I think they evaporate because if one truly separates message and response, then the message is just an announcement of something the sender did. That means the sender implementation does not to know about the response, much less depend in any way on what the responder does, so LSP becomes academic. Where LSP does come into the picture is when the developer decides who cares about the announcement message and should respond to it. At that point the developer must make sure the responder does something appropriate in the overall solution context.


<aside>
BTW, there is an old R-T/E trick for managing interacting state machines from a DbC perspective. One designs the state machines and their actions independently. Each state will have some precondition that must prevail before it can be executed. Similarly, each state machine action has a postcondition that prevails when it completes. That allows the developer to match preconditions to postconditions to determine where to issue an event. (It's more complicated because of state variables, but that's the general idea.)


However, the same general idea applies to any OO application, even without state machines.
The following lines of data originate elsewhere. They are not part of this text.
-- ==== Sys2Proof/Laws/Keeps.lean ====
section
/-!
SUPPORT. What an operation may touch: a relation between the state before and after it, and how it composes. Every later frame and the invariant
go through it.
-/

namespace Sys2Proof.Machine

/-- `t` comes from `s` by an operation that touches the parts of `l` alone, leaves the queue, and keeps the invariant. -/
structure Keeps (l : List Part) (s t : State) : Prop extends SameBut l s t where
  inv : s.Inv → t.Inv

theorem Part.mem_all (x : Part) : x ∈ Part.all := by cases x <;> decide

namespace Keeps

variable {l m : List Part} {s t u : State}

theorem refl (l : List Part) (s : State) : Keeps l s s where
  toSameBut := by constructor <;> intros <;> rfl
  inv := fun i => i

/-- One more operation after others. -/
theorem step (h : Keeps l s t) (g : Keeps m t u) (hm : ∀ x ∈ m, x ∈ l) : Keeps l s u := by
  refine ⟨?_, fun i => g.inv (h.inv i)⟩
  constructor
  case pending => exact g.pending.trans h.pending
  all_goals intro n
  · exact (g.dev (fun x => n (hm _ x))).trans (h.dev n)
  · exact (g.bus (fun x => n (hm _ x))).trans (h.bus n)
  · exact (g.wins (fun x => n (hm _ x))).trans (h.wins n)
  · exact (g.sess (fun x => n (hm _ x))).trans (h.sess n)
  · exact (g.cfg (fun x => n (hm _ x))).trans (h.cfg n)
  · exact (g.weir (fun x => n (hm _ x))).trans (h.weir n)
  · exact (g.casc (fun x => n (hm _ x))).trans (h.casc n)
  · exact (g.cool (fun x => n (hm _ x))).trans (h.cool n)
  · exact (g.cad (fun x => n (hm _ x))).trans (h.cad n)
  · exact (g.gop (fun x => n (hm _ x))).trans (h.gop n)
  · exact (g.chk (fun x => n (hm _ x))).trans (h.chk n)
  · exact (g.basin (fun x => n (hm _ x))).trans (h.basin n)
  · exact (g.integ (fun x => n (hm _ x))).trans (h.integ n)
  · exact (g.slots (fun x => n (hm _ x))).trans (h.slots n)
  · exact (g.boot (fun x => n (hm _ x))).trans (h.boot n)
  · exact (g.upd (fun x => n (hm _ x))).trans (h.upd n)
  · exact (g.rst (fun x => n (hm _ x))).trans (h.rst n)
  · exact (g.ctr (fun x => n (hm _ x))).trans (h.ctr n)
  · exact (g.out (fun x => n (hm _ x))).trans (h.out n)
  · exact (g.free (fun x => n (hm _ x))).trans (h.free n)

theorem foldl {α : Type} (xs : List α) (f : State → α → State) (h : Keeps l s t) (g : ∀ x a, Keeps l s x → Keeps l s (f x a)) :
    Keeps l s (xs.foldl f t) := by
  induction xs generalizing t with
  | nil => exact h
  | cons a xs ih => exact ih (g t a h)

theorem ite (c : Prop) [Decidable c] (ht : Keeps l s t) (hu : Keeps l s u) : Keeps l s (if c then t else u) := by split <;> assumption

end Keeps

end Sys2Proof.Machine
end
Because methods are intrinsic, self-contained responsitilities, one could write all the object methods without including any calls to other methods. Then one could apply the DbC preconditition-to-postcondition matching to determine where to make the calls. That would guarantee implementation independence of the methods.

Now in practice an experienced developer only needs to do that for complicated situations with complex synchronization rules. Usually the developer will know that a Predator is going to attack a Prey and that narrows down the condition matching substantially. B-)
</aside>



That's because separation of message and
method decouples the contexts so there is no expectation of specific
behavior on the part of the client.  Thus there is no contract with
the client
per se.  The message simply becomes an announcement of something the
client did.  The developer could then map that announcement to the
proper response in the interface.  That does involve contract
enforcement but it is at a quite different level of abstraction
(e.g., a UML Interaction Diagram).]


Right, but that's just an artifact of the rather special relationship
Predator <--> Prey. Procedural interaction is usually just fine between
everyday objects like FileStream and Whatever, because Whatever can (and
must be able to) rely on the documented behavior of FileStream. Predator
and Prey are much more loosely coupled.

I could argue that FileStream is a computing space artifact and it is unlikely to change significantly because it is really mathematically defined. Customer problems spaces aren't though, which is what makes constructing software interesting. That is, the OO paradigm is focused on properly abstracting customer problem spaces in a manner that is maintainable in the face of volatile requirements. One technique for doing that is implementation independence, which is what drives the conceptual separation of message and method. One only gets into trouble at the OOP level where they aren't separated. Then it becomes must easier to make caller implementations dependent on callee responses because of expectations arising from encoding procedural-style Do This calls.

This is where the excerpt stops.